-- ==== Sys2Proof/Machine/Ops.lean ====
section
/-! DEFINITION. The operations every instruction and the step share: the block updates, the `Tick` step,
and the host's schedule. Taking an exception and returning from one have no operation here, because
there is none (60_exceptions.md R153, R162, R163). -/

namespace Sys2Proof.Machine

/-- What a step or a meaning answers. -/
abbrev Answer := Host.Outcome State Fault Refusal

/-! ### The configuration check -/

/-- `ticks(x µs) = x * F_SYS / 1,000,000` (00_scope.md R11), rounded up (R5, `RESET_TICKS`). -/
def ticksOfMicros (fSys micros : Nat) : Nat := (micros * fSys + 999999) / 1000000

/-- "Constraints between the parameters of rule R5, which a model checks ... and refuses to run if they
fail": (a) to (e) of 00_scope.md R6; then the two legal values of R5 that these leave out, `F_SYS`
positive and `RESET_TICKS = ceil(50 µs * F_SYS)` (93_implementation_defined.md U12; log 15). -/
def cfgOk (c : Cfg) : Bool :=
  c.nBit % 2 == 0 && decide (4 ≤ c.nBit) && decide (c.nBit ≤ 254) &&
  c.tTop == c.nBit - 1 &&
  decide (1 ≤ c.tCmp) && decide (c.tCmp < c.nBit / 2) &&
  decide (c.resetTicks ≤ c.latchTicks) &&
  decide (c.tweak ≤ 255) &&
  decide (0 < c.fSys) && c.resetTicks == ticksOfMicros c.fSys 50

/-! ### Field writes of the commands -/

/-- The field writes of SH_CFG (40_shifter.md R75). -/
def configureShifter (s : State) : State :=
  s.setShifter { s.sh with
    mstr := true, dord := false, ckph := s.cfg.ckph, div := BitVec.ofNat 8 s.cfg.nBit, en := true }

/-- Steps 1 to 3 of SH_XFER: clear SH_WCOL, write the transmit register, wait (40_shifter.md R76). -/
def startTransfer (byte : Byte) (s : State) : State :=
  (s.setShifter (writeTransmit byte (clearCollision s.sh))).setWait .xfer

/-- The field writes of TM_CFG (41_timer.md R88). -/
def configureTimer (s : State) : State :=
  s.setTimer { s.tm with
    mode := true, top := BitVec.ofNat 8 s.cfg.tTop, cmp := BitVec.ofNat 8 s.cfg.tCmp, run := false }

/-- The field writes of TM_ARM (41_timer.md R89). -/
def armTimer (s : State) : State :=
  s.setTimer { s.tm with cnt := loadedCount s.cfg.tweak, run := true }

/-- The field write of TM_STOP (41_timer.md R91). -/
def stopTimer (s : State) : State := s.setTimer { s.tm with run := false }

/-- The field writes of LC_CFG (42_combiner.md R110). -/
def configureCombiner (s : State) : State :=
  s.setCombiner
    { lut0 := s.cfg.lutMask, lut1 := s.cfg.lutFinal, runstdby := true, outen := true, en := true }

/-- `ConfigWhileBusy`: a configuration command applied while SH_BUSY = 1 is refused
(60_exceptions.md R157); `i` is the offending command. -/
def unlessBusy (i : Instr) (s : State) (effect : State) : Answer :=
  if s.sh.busy then .refused (.configWhileBusy i) else .next effect

/-- The driver's check of the ghost flag: `r` is the refusal with BEGUN = 0 (43_facade.md R129). -/
def ifBegun (r : Refusal) (s : State) (effect : State) : Answer :=
  if s.begun then .next effect else .refused r

/-! ### The `Tick` step -/

/-- The shifter tick rule (40_shifter.md R77); `rx` is the draw of SH_RX. -/
def shifterTick (rx : Byte) (sh : Shifter) : Shifter :=
  if sh.busy then
    if sh.phase.toNat + 1 = sh.div.toNat then
      noteCellEnd { sh with phase := 0#8, shift := sh.shift.extractLsb' 0 7 ++ 0#1, rx := rx }
    else { sh with phase := sh.phase + 1 }
  else sh

/-- The timer tick rule (41_timer.md R92). -/
def timerTick (tm : Timer) : Timer :=
  if tm.run then
    if tm.cnt = tm.top then { tm with cnt := 0#8 } else { tm with cnt := tm.cnt + 1 }
  else tm

/-- Part (c) of the `Tick` step: a latch wait counts down (44_machine_step.md R134). -/
def waitTick : Wait → Wait
  | .latch k => .latch (k - 1)
  | .xfer => .xfer
  | .none => .none

/-- Part (d) of the `Tick` step: HOST_IDLE is free during a wait and 0 otherwise (R134). -/
def idleTick (t : Nat) : Wait → Bool
  | .none => false
  | .xfer => Config.freeIdle t
  | .latch _ => Config.freeIdle t

/-- A wait that is not yet satisfied (44_machine_step.md R135). -/
def waitPending (s : State) : Bool :=
  match s.wait with
  | .none => false
  | .xfer => !s.sh.iflag
  | .latch k => k != 0

/-- `rest` is empty (44_machine_step.md R135). -/
def restEmpty (s : State) : Bool := s.queue.isEmpty && s.stream.isEmpty

/-- A `Cmd` step is enabled: "when `rest` is not empty and no wait is pending" (R135). -/
def cmdEnabled (s : State) : Bool := !restEmpty s && !waitPending s

/-- The `Tick` step (44_machine_step.md R134). While a `Cmd` step is enabled it uses up one tick of the
host's delay (R136). -/
def tick (s : State) : State :=
  { s with
    trace := signals s :: s.trace
    sh := shifterTick (Config.freeRx s.t) s.sh
    tm := timerTick s.tm
    wait := waitTick s.wait
    hostIdle := idleTick s.t s.wait
    t := s.t + 1
    hostDelay := if cmdEnabled s then s.hostDelay - 1 else s.hostDelay }

/-- `n` consecutive `Tick` steps, the `T n` of a script (44_machine_step.md R136). -/
def ticks : Nat → State → State
  | 0, s => s
  | n + 1, s => ticks n (tick s)

/-! ### The `Cmd` step around a meaning -/

/-- The host applies its next command now: a `Cmd` step is enabled and its delay is over. -/
def hostActs (s : State) : Bool := cmdEnabled s && s.hostDelay == 0

/-- "a satisfied wait is cleared to `None` first" (R135); with it the host leaves its idle state,
which "can be 1 only during the wait" (10_state.md R40; log 4). -/
def clearWait (s : State) : State := { s with wait := .none, hostIdle := false }

/-- The first command of `rest` and the state without it, or why there is none. -/
inductive Fetched where
  | cmd (i : Instr) (endsBegin : Bool) (s : State)
  | refuse (r : Refusal)
  | nothing
deriving DecidableEq, Repr

/-- Take the first command of `rest` (44_machine_step.md R135): what is left of an expansion comes
before the stream, whose words are decoded as they are reached (60_exceptions.md R157; log 12).
DESIGN CHOICE (log 25): a command is decoded before BEGUN is looked at, so a WRITE_ALL met with BEGUN = 0
that is also cut short or holds a reserved payload word, to which R157 gives two reasons without a
precedence, is refused for what is wrong with its words. -/
def fetch (s : State) : Fetched :=
  match s.queue with
  | item :: q => .cmd item.cmd item.endsBegin (s.setQueue q)
  | [] =>
    match decode s.stream with
    | .ok i rest => .cmd i false (s.setStream rest)
    | .reserved w => .refuse (.reservedEncoding w)
    | .truncated header => .refuse (.truncatedPayload header)
    | .noWord => .nothing

/-- A host delay under the interrupt switch: any number with IE = 1, at most `L_MAX` with IE = 0
(60_exceptions.md R160). -/
def boundedDelay (s : State) (d : Nat) : Nat := if s.ie then d else min d s.cfg.lMax

/-- The host's delay after a command: the next one given in advance, else a free one (R136; log 6). -/
def drawDelay (s : State) : State :=
  match s.delays with
  | d :: ds => { s with hostDelay := boundedDelay s d, delays := ds, applied := s.applied + 1 }
  | [] =>
    { s with hostDelay := boundedDelay s (Config.freeDelay s.applied), applied := s.applied + 1 }

/-- BEGUN becomes 1 after the last command of BEGIN's expansion (43_facade.md R115). -/
def markBegun (endsBegin : Bool) (s : State) : State := if endsBegin then s.setBegun true else s

/-- The end of a `Cmd` step whose meaning answered `a`. -/
def completeCmd (endsBegin : Bool) (a : Answer) : Answer :=
  match a with
  | .next s => .next (drawDelay (markBegun endsBegin s))
  | .fault r => .fault r
  | .refused r => .refused r

/-! ### Placing a command where the next step fetches it -/

/-- `s` with these words at the front of the stream, nothing before them and no wait or host delay
left, so that the very next step applies the command they encode (log 10). -/
def placeWords (ws : List Word) (s : State) : State :=
  { clearWait s with queue := [], stream := ws ++ s.stream, hostDelay := 0 }

end Sys2Proof.Machine
end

----------------

> [About this exercise]:
Go through the entries and copy each line holding the string "hostIdle".

> [Solution to this task]:
    hostIdle := idleTick s.t s.wait
def clearWait (s : State) : State := { s with wait := .none, hostIdle := false }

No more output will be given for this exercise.